До этого почти шесть лет шла война. А что я знаю о жизни? Только разрушения, бегство из Бельгии, слёзы, страх, смерть родителей, голод, а потом болезни, вызванные голодом и эвакуацией. До этого я была ребенком. Я с трудом могу вспомнить, как выглядели мирные города по ночам. Тысячи огней и сверкающий мир улиц — что ещё помню я об этом? Я вспоминаю только затемнение и град бомб, сыпавшихся из беспросветной тьмы неба, а потом оккупация, постоянный страх, необходимость все время прятаться и холод.
Счастье? До чего же сжалось это бесконечное слово, сиявшее некогда в моих мечтах! Счастьем стали казаться нетопленная комната, кусок хлеба, убежище в подвале, любое место, которое не обстреливалось. А потом пришло время санатория». Лилиан выглянула в окно. Внизу, у входа для поставщиков и прислуги стояли сани. Может быть, на этот раз их приготовили для Агнес Самервилл. Год назад она приехала в санаторий и стояла смеющаяся у главного входа вся в мехах и с огромным букетом; теперь же она покидала этот дом тайком через служебный вход, будто не заплатила по счету. Всего полтора месяца тому назад она вместе с Лилиан ещё планировала, как ей лучше устроить отъезд. Этот отъезд, ставший для неё видением, миражом, так никогда и не наступил.

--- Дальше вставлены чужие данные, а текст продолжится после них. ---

/-- A cluster access is performed at its next target block, in one step for the lanes that name it, once that block is resident
(R215); after the last block the form completes. -/
def execLdcComplete (id : Nat) (s : State) : Out :=
  match s.hw.op id with
  | none => .next s
  | some o =>
    match nextRank o.kind with
    | some rank =>
      match (s.hw.blocks.look o.block).bind fun b => groupBlock s.hw b rank with
      | none => .next s
      | some bk =>
        let b := s.hw.blocks.val {} bk
        let early := s.hw.ops.any fun x => o.after.contains x.id && x.id != id && reaches x.kind rank
        if early || !runsOn s.hw b.core b.ctx then .next s
        else match o.kind with
        | .ldc todo got ty =>
          let mine := todo.filter fun x => x.2.1 == rank
          if mine.any fun x => unitBusy s.hw b x.2.2 then .next s
          else
            let h := touchScr s.hw bk (mine.map (·.2.2)) false
            let b := h.blocks.val {} bk
            let got' := mine.foldl (fun t x => t.ins x.1 (loadValue ty (scrRead b x.2.2 (Ty.width ty / 8)))) got
            let rest := todo.filter fun x => x.2.1 != rank
            if rest.isEmpty then .next (reopen (landOp (s.with h) o fun l => got'.val 0 l) o.block)
            else .next (s.with (h.setOp id fun x => { x with kind := .ldc rest got' ty }))
        | .stc todo n =>
          let mine := todo.filter fun x => x.2.1 == rank
          if mine.any fun x => unitBusy s.hw b x.2.2.1 then .next s
          else
            let h := (noteScr o bk (mine.flatMap fun x => (List.range n).map (x.2.2.1 + ·)) (touchScr s.hw bk (mine.map (·.2.2.1)) true)).setBlock bk fun b =>
              mine.foldl (fun b x => scrStore b x.2.2.1 (toBytes n x.2.2.2.toNat)) b
            let rest := todo.filter fun x => x.2.1 != rank
            if rest.isEmpty then .next (reopen (wakeBarw (landOp (s.with h) o fun _ => 0) bk) o.block)
            else .next (wakeBarw (s.with (h.setOp id fun x => { x with kind := .stc rest n })) bk)
        | _ => .next s
    | none => .next s

/-! ## Background copies -/

/-- Background copies in flight on a core (R218). -/
def copiesOn (hw : Hw) (core : Nat) : Nat := (hw.ops.filter fun o => o.core == core && (match o.kind with | .scopy .. => true | _ => false)).length
/-- The rotated offsets of len bytes from offset a on. -/
def rotated (a k len : Nat) : List Nat := (List.range len).map fun i => swz (a + i) k
/-- scopy and sfill (R216, R217): rot says that some rotation is not 0. [DEDUCED, unsafe: log 37] -/
def copyForm (fm : Form) (f : Fields) (s : State) (src : Bool) : Out :=
  issueF fm f s fun e r =>
    let d := (e.sd r).toNat
    let a := (e.sa r).toNat
    let n := (e.sb r).toNat
    let kd := bits 2 0 f.imm
    let ks := bits 5 3 f.imm
    if (kd != 0 || ks != 0) && (d % 16 != 0 || (src && a % 16 != 0) || n % 16 != 0) then
      .trap { cause := 0x08, hit := e.act }
    else if e.scrBytes < d + n then .trap { cause := 0x05, fault := scrFault d, hit := e.act }
    else if src && decide (e.scrBytes < a + n) then .trap { cause := 0x05, fault := scrFault a, hit := e.act }
    else if n = 0 then .done {} e.hw
    else if e.acquiring || decide (32 ≤ copiesOn e.hw e.core) || ((rotated d kd n).any (unitBusy e.hw e.blk)) ||
      (src && (rotated a ks n).any (unitBusy e.hw e.blk)) then .hold
    else .done { ops := [e.newOp r (.scopy e.g.block (if src then some (a, ks) else none) (e.sa r) d kd n [] [])] } e.hw
/-- scopy (R216-R218). -/
def execScopy (f : Fields) (s : State) : Out := copyForm Forms.scopy f s true
/-- sfill (R216-R218). -/
def execSfill (f : Fields) (s : State) : Out := copyForm Forms.sfill f s false

/-- Finishes a background copy: every source byte is taken, then every destination byte written (R217). -/
def finishCopy (b : Block) (src : Option (Nat × Nat)) (fill : Word) (dst kd len : Nat) (cap : Tab Byte) (wrote : List Nat) : Block :=
  let bytes := (List.range len).map fun i => (swz (dst + i) kd, copySrc b src fill dst i cap)
  bytes.foldl (fun b x => if wrote.contains (x.1 / 4) then b else scrStore b x.1 [x.2]) b
/-- A scopy or sfill finishes (R218), once no unit it names is being exchanged (R206): other operations in flight meet the words it reads
and writes. -/
def execScopyComplete (id : Nat) (s : State) : Out :=
  match s.hw.op id with
  | some o =>
    match o.kind with
    | .scopy blk src _ dst kd len _ _ =>
      let b := s.hw.blocks.val {} blk
      let from' := match src with | some (a, ks) => rotated a ks len | none => []
      if ((rotated dst kd len) ++ from').any (unitBusy s.hw b) then .next s
      else
        let h := touchScrOf id (touchScrOf id s.hw blk from' false) blk (rotated dst kd len) true
        match h.op id with
        | some x => match x.kind with
          | .scopy _ _ fill _ _ _ cap wrote =>
            let ys := (rotated dst kd len).filter fun y => !wrote.contains (y / 4)
            .next (reopen (wakeBarw (landOp (s.with ((noteScr o blk ys h).setBlock blk fun b => finishCopy b src fill dst kd len cap wrote)) o fun _ => 0) blk) o.block)
          | _ => .next s
        | none => .next s
    | _ => .next s
  | none => .next s

end Sys2Proof.Machine
end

Зазвонил телефон. Лилиан помедлила пару секунд, потом сняла трубку. «Да, Борис». Она вслушивалась в голос на другом конце провода. «Да, Борис, я веду себя разумно да, прекрасно знаю, что многие умирают от инфаркта и от рака я читала статистику, Борис, да я знаю, что нам тут наверху, в горах, это только кажется, потому что мы здесь ютимся все вместе да, многих из нас вылечат, да, да новые средства, да, Борис, я в порядке, точно нет, не приду да, я люблю тебя, конечно»
Лилиан положила трубку. — Разумно, — прошептала она, глядя в зеркало, откуда на неё смотрело её же лицо, но каким-то отчужденным взглядом, чужими глазами. «Разумно! Господи! — подумала она, — да я слишком долго было разумной! А зачем? Чтобы стать номером двадцать или тридцать в седьмой палате рядом с лифтом? Чтобы превратиться в Нечто в черном гробу, перед которым всех от страха бросает в дрожь?»
Она взглянула на часы. Уже было почти девять. Ей предстояла бесконечная мрачная ночь, наполненная паникой и скукой, этой ужасной смесью, которая стала отличительным знаком санатория. Это была паника, вызванная болезнью и скукой предписанного больницей существования. Всё вместе это было невыносимо, поскольку контраст не приводил ни к чему, кроме обостренного чувства абсолютной беспомощности.
Лилиан поднялась. Только бы сейчас не оставаться в одиночестве! Должен же кто-то быть внизу — хотя бы Хольман и его гость!
В обеденном зале кроме Хольмана и Клерфэ сидели ещё трое латиноамериканцев, двое мужчин и одна довольно полная, невысокого роста дама. Все трое были одеты в черное и сидели молча. Своим видом они напоминали небольшие черные холмики посреди зала в лучах яркой люстры.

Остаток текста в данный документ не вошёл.